**Stored data**
-- ==== Sys2Proof/Laws/Mem.lean ====
section
/-!
SUPPORT. Laws/Mem.lean: bytes read after bytes written, in local memory and at a home (Machine/Mem.lean), and what a
coherent write leaves of the other fields.
-/
namespace Sys2Proof.Machine

theorem readBytes_length (m : Memory) (a n : Nat) : (readBytes m a n).length = n := by
  induction n generalizing a with
  | zero => rfl
  | succ n ih => simp [readBytes, ih]

/-- Local memory reads back what was written. -/
theorem memGet_memPut (s : State) (k : Nat) (bs : List Byte) : memGet (memPut s k bs) k bs.length = bs :=
  readBytes_writeBytes _ _ _

theorem readByte_memPut_outside (s : State) (k : Nat) (bs : List Byte) (x : Nat) (h : x < k ∨ k + bs.length ≤ x) :
    readByte (memPut s k bs).mem x = readByte s.mem x :=
  readByte_writeBytes_outside _ _ _ _ h

/-! ### What a holder's recall leaves alone -/

theorem hcPut_mem (s : State) (who line : Nat) (x : Option (Moesi × List Byte)) : (hcPut s who line x).mem = s.mem := by
  unfold hcPut; split
  · rfl
  · split <;> rfl
theorem hcPut_dirs (s : State) (who line : Nat) (x : Option (Moesi × List Byte)) : (hcPut s who line x).dirs = s.dirs := by
  unfold hcPut; split
  · rfl
  · split <;> rfl
theorem hcPut_homeTxns (s : State) (who line : Nat) (x : Option (Moesi × List Byte)) :
    (hcPut s who line x).homeTxns = s.homeTxns := by
  unfold hcPut; split
  · rfl
  · split <;> rfl

/-- The soft errors of a line that leaves a cache are all that changes with it. -/
theorem softLeave_keeps {β : Type} (p : State → β) (h : ∀ (s : State) (m : FMap Bool), p { s with soft := m } = p s)
    (s : State) (who attr line : Nat) (back : Bool) : p (softLeave s who attr line back) = p s := by
  unfold softLeave
  dsimp only
  split
  · exact h s _
  · rfl

/-- A step of a fold that keeps a value keeps it over the whole list. -/
theorem foldl_keeps {α β σ : Type} (f : σ → α → σ) (p : σ → β) (h : ∀ s a, p (f s a) = p s) (l : List α) (s : σ) :
    p (l.foldl f s) = p s := by
  induction l generalizing s with
  | nil => rfl
  | cons a l ih => rw [List.foldl_cons, ih, h]

/-- What every holder's drop keeps, the recall keeps, but for the entry and the forwarded data. -/
theorem recall_keeps {β : Type} (p : State → β) (hs : ∀ (s : State) (m : FMap Bool), p { s with soft := m } = p s)
    (hp : ∀ (s : State) (w line : Nat), p (hcPut s w line none) = p s) (line : Nat) (own : Option Nat) (l : List Nat) (s : State) :
    p (l.foldl (fun s w =>
      softLeave (hcPut s w line none) w 0 line (own = some w && ((hcHeld s w line).map (·.1.dirty)).getD false)) s) = p s :=
  foldl_keeps _ p (fun s w => by rw [softLeave_keeps p hs, hp]) l s

theorem recallLine_mem (s : State) (line : Nat) :
    (recallLine s line).mem = writeBytes s.mem (128 * line) (lineData s line) :=
  recall_keeps State.mem (fun _ _ => rfl) (fun s w l => hcPut_mem s w l none) line _ _ _
theorem recallLine_dirs (s : State) (line : Nat) : (recallLine s line).dirs = fdel s.dirs line := by
  unfold recallLine
  have := recall_keeps State.dirs (fun _ _ => rfl) (fun s w l => hcPut_dirs s w l none) line (dirOf s line).owner
    (dirOf s line).holders (s.withMem (writeBytes s.mem (128 * line) (lineData s line)))
  simp only [State.withMem_dirs] at this
  simp only [this]
theorem recallLine_homeTxns (s : State) (line : Nat) :
    (recallLine s line).homeTxns = s.homeTxns.map (fun t => if t.req.line = line then { t with data := none } else t) := by
  unfold recallLine
  have := recall_keeps State.homeTxns (fun _ _ => rfl) (fun s w l => hcPut_homeTxns s w l none) line (dirOf s line).owner
    (dirOf s line).holders (s.withMem (writeBytes s.mem (128 * line) (lineData s line)))
  simp only [State.withMem_homeTxns] at this
  simp only [this]

/-- After a recall the home tracks the line no more. -/
theorem tracked_recallLine (s : State) (line : Nat) : tracked (recallLine s line) line = false := by
  unfold tracked forwarded
  rw [recallLine_dirs, recallLine_homeTxns, fget?_fdel, if_pos rfl]
  simp only [Option.isSome_none, Bool.false_or]
  generalize s.homeTxns = l
  induction l with
  | nil => rfl
  | cons t l ih =>
    rw [List.map_cons, List.findSome?_cons]
    by_cases h : t.req.line = line <;> simp [h] at ih ⊢ <;> exact ih

theorem lineOf_of_mod {pa j : Nat} (h : pa % 128 + j < 128) : lineOf (pa + j) = lineOf pa := by unfold lineOf; omega

theorem cohPutByte_untracked {s : State} {pa : Nat} (b : Byte) (hp : physOk pa = true) (ht : tracked s (lineOf pa) = false) :
    cohPutByte s pa b = s.withMem (writeByte s.mem pa b) := by simp [cohPutByte, hp, ht]

theorem tracked_cohPutByte (s : State) (pa : Nat) (b : Byte) (hp : physOk pa = true) :
    tracked (cohPutByte s pa b) (lineOf pa) = false := by
  unfold cohPutByte
  simp only [hp, Bool.not_true, Bool.false_eq_true, if_false]
  split
  · exact tracked_recallLine s (lineOf pa)
  · rename_i h
    show tracked s (lineOf pa) = false
    simpa using h

theorem readByte_cohPutByte (s : State) (pa : Nat) (b : Byte) (hp : physOk pa = true) :
    readByte (cohPutByte s pa b).mem pa = b := by
  unfold cohPutByte
  simp only [hp, Bool.not_true, Bool.false_eq_true, if_false]
  split <;> simp [readByte_writeByte]

/-- Bytes written to an untracked line go to memory. -/
theorem cohPutBytes_untracked (s : State) (pa : Nat) (bs : List Byte) (hp : ∀ j < bs.length, physOk (pa + j) = true)
    (hl : pa % 128 + bs.length ≤ 128) (ht : tracked s (lineOf pa) = false) :
    cohPutBytes s pa bs = s.withMem (writeBytes s.mem pa bs) := by
  induction bs generalizing s pa with
  | nil => rfl
  | cons b t ih =>
    simp only [List.length_cons] at hp hl
    rw [cohPutBytes, cohPutByte_untracked b (by simpa using hp 0 (by omega)) ht, writeBytes]
    cases t with
    | nil => rfl
    | cons c t =>
      simp only [List.length_cons] at hp hl ih
      have hm : lineOf (pa + 1) = lineOf pa := lineOf_of_mod (by omega)
      rw [ih (s.withMem (writeByte s.mem pa b)) (pa + 1)
        (fun j hj => by have := hp (j + 1) (by omega); rwa [Nat.add_assoc, Nat.add_comm 1 j])
        (by omega) (by rw [hm]; exact ht)]
      rfl

/-- Bytes of one line written at its home are read back there. -/
theorem cohRead_cohWrite (s : State) (pa : Nat) (bs : List Byte) (hp : ∀ j < bs.length, physOk (pa + j) = true)
    (hl : pa % 128 + bs.length ≤ 128) : cohRead (cohWrite s pa bs) pa bs.length = bs := by
  unfold cohWrite
  generalize softClear s pa bs.length = s
  have key : ∀ s : State, tracked s (lineOf pa) = false → ∀ bs : List Byte, ∀ a, lineOf a = lineOf pa →
      a % 128 + bs.length ≤ 128 → (∀ j < bs.length, physOk (a + j) = true) → readBytes s.mem a bs.length = bs →
      cohRead s a bs.length = bs := by
    intro s ht bs
    induction bs with
    | nil => intros; rfl
    | cons b t ih =>
      intro a ha hl hp hr
      simp only [List.length_cons, readBytes, List.cons.injEq] at hr hl hp
      rw [List.length_cons, cohRead]
      have h0 : cohByte s a = b := by
        have := hp 0 (by omega)
        simp only [Nat.add_zero] at this
        simp [cohByte, this, ha, ht, hr.1]
      rw [h0]
      cases t with
      | nil => rfl
      | cons c t =>
        simp only [List.length_cons] at hl hp
        rw [ih (a + 1) (by rw [lineOf_of_mod (by omega), ha]) (by simp only [List.length_cons]; omega)
          (fun j hj => by
            simp only [List.length_cons] at hj
            have := hp (j + 1) (by omega); rwa [Nat.add_assoc, Nat.add_comm 1 j]) hr.2]
  cases bs with
  | nil => rfl
  | cons b t =>
    have hp0 : physOk pa = true := by simpa using hp 0 (by simp)
    rw [cohPutBytes]
    have ht := tracked_cohPutByte s pa b hp0
    have hb := readByte_cohPutByte s pa b hp0
    generalize cohPutByte s pa b = s1 at ht hb ⊢
    simp only [List.length_cons] at hp hl
    cases t with
    | nil =>
      refine key _ ht [b] pa rfl (by simp; omega) (fun j hj => by simp at hj; subst hj; simpa using hp0) ?_
      simp [readBytes, hb]
    | cons c t =>
      simp only [List.length_cons] at hp hl
      have hm : lineOf (pa + 1) = lineOf pa := lineOf_of_mod (by omega)
      rw [cohPutBytes_untracked s1 (pa + 1) (c :: t)
        (fun j hj => by
          simp only [List.length_cons] at hj
          have := hp (j + 1) (by omega); rwa [Nat.add_assoc, Nat.add_comm 1 j])
        (by simp only [List.length_cons]; omega) (by rw [hm]; exact ht)]
      refine key (s1.withMem (writeBytes s1.mem (pa + 1) (c :: t))) ht (b :: c :: t) pa rfl (by simp only [List.length_cons]; omega)
        (fun j hj => hp j (by simpa using hj)) ?_
      have := readBytes_writeBytes s1.mem (pa + 1) (c :: t)
      simp only [List.length_cons, readBytes] at this ⊢
      rw [State.withMem_mem, this, readByte_writeBytes_outside _ _ _ _ (Or.inl (by omega)), hb]

end Sys2Proof.Machine
end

**Work task**
Retype exactly the lines of the data above that fall between the line with "have hb := readByte_cohPutByte s pa b hp0" and the line with "simp only [List.length_cons, readBytes]", inclusive, and add nothing.

**Exercise answer**
    have hb := readByte_cohPutByte s pa b hp0
    generalize cohPutByte s pa b = s1 at ht hb ⊢
    simp only [List.length_cons] at hp hl
    cases t with
    | nil =>
      refine key _ ht [b] pa rfl (by simp; omega) (fun j hj => by simp at hj; subst hj; simpa using hp0) ?_
      simp [readBytes, hb]
    | cons c t =>
      simp only [List.length_cons] at hp hl
      have hm : lineOf (pa + 1) = lineOf pa := lineOf_of_mod (by omega)
      rw [cohPutBytes_untracked s1 (pa + 1) (c :: t)
        (fun j hj => by
          simp only [List.length_cons] at hj
          have := hp (j + 1) (by omega); rwa [Nat.add_assoc, Nat.add_comm 1 j])
        (by simp only [List.length_cons]; omega) (by rw [hm]; exact ht)]
      refine key (s1.withMem (writeBytes s1.mem (pa + 1) (c :: t))) ht (b :: c :: t) pa rfl (by simp only [List.length_cons]; omega)
        (fun j hj => hp j (by simpa using hj)) ?_
      have := readBytes_writeBytes s1.mem (pa + 1) (c :: t)
      simp only [List.length_cons, readBytes] at this ⊢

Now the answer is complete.